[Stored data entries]
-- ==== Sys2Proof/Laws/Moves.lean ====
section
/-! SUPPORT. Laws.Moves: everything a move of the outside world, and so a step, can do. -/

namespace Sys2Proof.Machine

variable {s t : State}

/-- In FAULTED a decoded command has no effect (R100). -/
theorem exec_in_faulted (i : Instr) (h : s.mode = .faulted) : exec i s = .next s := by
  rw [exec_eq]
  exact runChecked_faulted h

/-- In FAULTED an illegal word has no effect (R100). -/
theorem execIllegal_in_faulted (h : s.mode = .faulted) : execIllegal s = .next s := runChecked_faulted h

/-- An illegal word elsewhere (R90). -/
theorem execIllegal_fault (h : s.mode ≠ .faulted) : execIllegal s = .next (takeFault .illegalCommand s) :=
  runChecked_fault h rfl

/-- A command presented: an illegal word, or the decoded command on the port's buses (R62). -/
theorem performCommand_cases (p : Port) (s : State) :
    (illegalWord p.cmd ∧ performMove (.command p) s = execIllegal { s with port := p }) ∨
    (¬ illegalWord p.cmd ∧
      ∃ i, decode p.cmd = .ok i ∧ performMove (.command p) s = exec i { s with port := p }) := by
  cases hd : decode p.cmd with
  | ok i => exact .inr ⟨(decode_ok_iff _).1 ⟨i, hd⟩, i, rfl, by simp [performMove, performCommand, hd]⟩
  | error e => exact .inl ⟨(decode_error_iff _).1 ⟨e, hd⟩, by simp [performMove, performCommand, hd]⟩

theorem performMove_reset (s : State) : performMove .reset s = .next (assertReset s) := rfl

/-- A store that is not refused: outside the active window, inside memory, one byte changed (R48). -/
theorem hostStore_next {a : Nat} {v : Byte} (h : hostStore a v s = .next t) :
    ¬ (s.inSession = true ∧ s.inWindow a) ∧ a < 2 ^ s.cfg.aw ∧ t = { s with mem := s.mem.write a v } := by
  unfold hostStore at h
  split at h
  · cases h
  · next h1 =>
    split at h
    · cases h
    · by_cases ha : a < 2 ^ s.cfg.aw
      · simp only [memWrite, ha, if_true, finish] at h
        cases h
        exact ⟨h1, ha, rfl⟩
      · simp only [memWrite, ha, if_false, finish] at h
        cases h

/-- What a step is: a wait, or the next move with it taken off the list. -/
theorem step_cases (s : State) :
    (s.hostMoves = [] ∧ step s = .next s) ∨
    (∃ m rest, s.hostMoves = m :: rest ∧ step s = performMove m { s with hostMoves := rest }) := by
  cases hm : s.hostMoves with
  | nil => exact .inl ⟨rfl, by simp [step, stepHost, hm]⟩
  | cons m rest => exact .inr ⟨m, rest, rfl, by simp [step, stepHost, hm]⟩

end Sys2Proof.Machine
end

▸ **Exercise prompt**
The line containing "(s.hostMoves = [] ∧ step s = .next s) ∨" and every line after it, through the end of the records, should be repeated exactly and alone.

▸ **Completed exercise**
    (s.hostMoves = [] ∧ step s = .next s) ∨
    (∃ m rest, s.hostMoves = m :: rest ∧ step s = performMove m { s with hostMoves := rest }) := by
  cases hm : s.hostMoves with
  | nil => exact .inl ⟨rfl, by simp [step, stepHost, hm]⟩
  | cons m rest => exact .inr ⟨m, rest, rfl, by simp [step, stepHost, hm]⟩

end Sys2Proof.Machine
end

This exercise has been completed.